# Is there any way to compress 10GB of anything to 1MB with WinRAR?



## youself553 (Jun 1, 2019)

How do I compress 10GB of anything to 40MB with WinRAR?
My specs:
CPU: AMD Athlon II X2 250
iGPU: AMD Radeon HD 3200 IGP
RAM: 2 GB RAM
Disk Drive Type: HDD


----------



## Solaris17 (Jun 1, 2019)

generally not, you can play with the compression algorithm, but compression ratio % is based off of the type of data being compressed.

They do have ways to do it, but only with data that can be compressed in very high levels. We actually use it in networking to stop bots.









						How to defend your website with ZIP bombs
					

the good old methods still work today




					blog.haschek.at


----------



## Deleted member 24505 (Jun 1, 2019)

Solaris17 said:


> generally not, you can play with the compression algorithm, but compression ratio % is based off of the type of data being compressed.
> 
> They do have ways to do it, but only with data that can be compressed in very high levels. We actually use it in networking to stop bots.
> 
> ...



Thanks, that was a interesting little read.


----------



## blobster21 (Jun 1, 2019)

How would you use this script to protect a nextcloud instance ?

What would be the name of the php file, in order to catch a bot ?


----------



## Bill_Bright (Jun 2, 2019)

youself553 said:


> How do I compress 10GB of anything to 40MB with WinRAR?





Solaris17 said:


> They do have ways to do it


I don't believe that is true in this scenario. 40,000,000/10,000,000,000 = 0.004 or .4%. It would be nearly impossible to compress anything that much. You are talking a compression ratio of over 99%! The example given in Solaris17's link is not realistic at all (a file with nothing but 0s).

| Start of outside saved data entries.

-- ==== Sys2Proof/Laws/State.lean ====
section
/-! SUPPORT. Beside State: what each named update does to each field, one lemma a field, true by rfl. -/

namespace Sys2Proof.Machine

/-! ### answer -/

@[simp] theorem answer_host (s : State) (r : Result) : (s.answer r).host = s.host := rfl
@[simp] theorem answer_input (s : State) (r : Result) : (s.answer r).input = s.input := rfl
@[simp] theorem answer_sink (s : State) (r : Result) : (s.answer r).sink = s.sink := rfl
@[simp] theorem answer_trace (s : State) (r : Result) : (s.answer r).trace = s.trace := rfl
@[simp] theorem answer_result (s : State) (r : Result) : (s.answer r).result = some r := rfl
@[simp] theorem answer_params (s : State) (r : Result) : (s.answer r).params = s.params := rfl
@[simp] theorem answer_rd (s : State) (r : Result) : (s.answer r).rd = s.rd := rfl
@[simp] theorem answer_wr (s : State) (r : Result) : (s.answer r).wr = s.wr := rfl
@[simp] theorem answer_ct (s : State) (r : Result) : (s.answer r).ct = s.ct := rfl
@[simp] theorem answer_ctValid (s : State) (r : Result) : (s.answer r).ctValid = s.ctValid := rfl
@[simp] theorem answer_rl (s : State) (r : Result) : (s.answer r).rl = s.rl := rfl
@[simp] theorem answer_hf (s : State) (r : Result) : (s.answer r).hf = s.hf := rfl
@[simp] theorem answer_lz (s : State) (r : Result) : (s.answer r).lz = s.lz := rfl
@[simp] theorem answer_fatal (s : State) (r : Result) : (s.answer r).fatal = s.fatal := rfl
@[simp] theorem answer_draws (s : State) (r : Result) : (s.answer r).draws = s.draws := rfl

/-! ### answerFailure -/

@[simp] theorem answerFailure_host (s : State) (f : Failure) : (s.answerFailure f).host = s.host := rfl
@[simp] theorem answerFailure_input (s : State) (f : Failure) : (s.answerFailure f).input = s.input := rfl
@[simp] theorem answerFailure_sink (s : State) (f : Failure) : (s.answerFailure f).sink = s.sink := rfl
@[simp] theorem answerFailure_trace (s : State) (f : Failure) : (s.answerFailure f).trace = s.trace := rfl
@[simp] theorem answerFailure_result (s : State) (f : Failure) : (s.answerFailure f).result = some ⟨.fail f, Config.freeVal s.draws⟩ := rfl
@[simp] theorem answerFailure_params (s : State) (f : Failure) : (s.answerFailure f).params = s.params := rfl
@[simp] theorem answerFailure_rd (s : State) (f : Failure) : (s.answerFailure f).rd = s.rd := rfl
@[simp] theorem answerFailure_wr (s : State) (f : Failure) : (s.answerFailure f).wr = s.wr := rfl
@[simp] theorem answerFailure_ct (s : State) (f : Failure) : (s.answerFailure f).ct = s.ct := rfl
@[simp] theorem answerFailure_ctValid (s : State) (f : Failure) : (s.answerFailure f).ctValid = s.ctValid := rfl
@[simp] theorem answerFailure_rl (s : State) (f : Failure) : (s.answerFailure f).rl = s.rl := rfl
@[simp] theorem answerFailure_hf (s : State) (f : Failure) : (s.answerFailure f).hf = s.hf := rfl
@[simp] theorem answerFailure_lz (s : State) (f : Failure) : (s.answerFailure f).lz = s.lz := rfl
@[simp] theorem answerFailure_fatal (s : State) (f : Failure) : (s.answerFailure f).fatal = s.fatal := rfl
@[simp] theorem answerFailure_draws (s : State) (f : Failure) : (s.answerFailure f).draws = s.draws + 1 := rfl

/-! ### resetBlock -/

@[simp] theorem resetBlock_host (s : State) : (resetBlock s).host = s.host := rfl
@[simp] theorem resetBlock_input (s : State) : (resetBlock s).input = s.input := rfl
@[simp] theorem resetBlock_sink (s : State) : (resetBlock s).sink = s.sink := rfl
@[simp] theorem resetBlock_trace (s : State) : (resetBlock s).trace = s.trace := rfl
@[simp] theorem resetBlock_result (s : State) : (resetBlock s).result = s.result := rfl
@[simp] theorem resetBlock_params (s : State) : (resetBlock s).params = s.params := rfl
@[simp] theorem resetBlock_rd (s : State) : (resetBlock s).rd = State.reset.rd := rfl
@[simp] theorem resetBlock_wr (s : State) : (resetBlock s).wr = State.reset.wr := rfl
@[simp] theorem resetBlock_ct (s : State) : (resetBlock s).ct = State.reset.ct := rfl
@[simp] theorem resetBlock_ctValid (s : State) : (resetBlock s).ctValid = State.reset.ctValid := rfl
@[simp] theorem resetBlock_rl (s : State) : (resetBlock s).rl = State.reset.rl := rfl
@[simp] theorem resetBlock_hf (s : State) : (resetBlock s).hf = State.reset.hf := rfl
@[simp] theorem resetBlock_lz (s : State) : (resetBlock s).lz = State.reset.lz := rfl
@[simp] theorem resetBlock_fatal (s : State) : (resetBlock s).fatal = State.reset.fatal := rfl
@[simp] theorem resetBlock_draws (s : State) : (resetBlock s).draws = s.draws := rfl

Perhaps, maybe, if in some very rare and extreme circumstance your original file did contain 10GB of just 0s (as indicated in Solaris17's link), or it was an image of a polar bear eating marshmellows in a snow storm, or a black bear eating blackberries in a deep cave on a moonless night, you might be able to compress it down that much. But even then, I doubt it. And if the file contained real data, I say no way. The fact is, most compression algorithms are unable to reduce a real data file even 50%, 33% if lucky. 

What type of file are we talking about? If nothing but plain text, you can compress it quite a bit - especially if much of the text is repeated many times. But if there are any images - especially high resolution images - your luck begins to run out especially if you are looking to achieve lossless compression. But it should be noted that many files types are already highly compressed - like JPEG or MP4 media files.  

Your best bet may be to break your original file down into smaller parts, then compress the parts. But understand you cannot then merge them into another compressed file that is even smaller.


----------



## Solaris17 (Jun 2, 2019)

Solaris17 said:


> generally not, you can play with the compression algorithm, but compression ratio % is based off of the type of data being compressed.





Bill_Bright said:


> I don't believe that is true in this scenario. 40,000,000/10,000,000,000 = 0.004 or .4%. It would be nearly impossible to compress anything that much. You are talking a compression ratio of over 99%! The example given in Solaris17's link is not realistic at all (a file with nothing but 0s).
> 
> Perhaps, maybe, if in some very rare and extreme circumstance your original file did contain 10GB of just 0s (as indicated in Solaris17's link), or it was an image of a polar bear eating marshmellows in a snow storm, or a black bear eating blackberries in a deep cave on a moonless night, you might be able to compress it down that much. But even then, I doubt it. And if the file contained real data, I say no way. The fact is, most compression algorithms are unable to reduce a real data file even 50%, 33% if lucky.
> 
> ...



Please learn to read context bill, and maybe then not even context. My post was pretty clear already.


----------



## Bill_Bright (Jun 2, 2019)

Solaris17 said:


> Please learn to read context bill, and maybe then not even context. My post was pretty clear already.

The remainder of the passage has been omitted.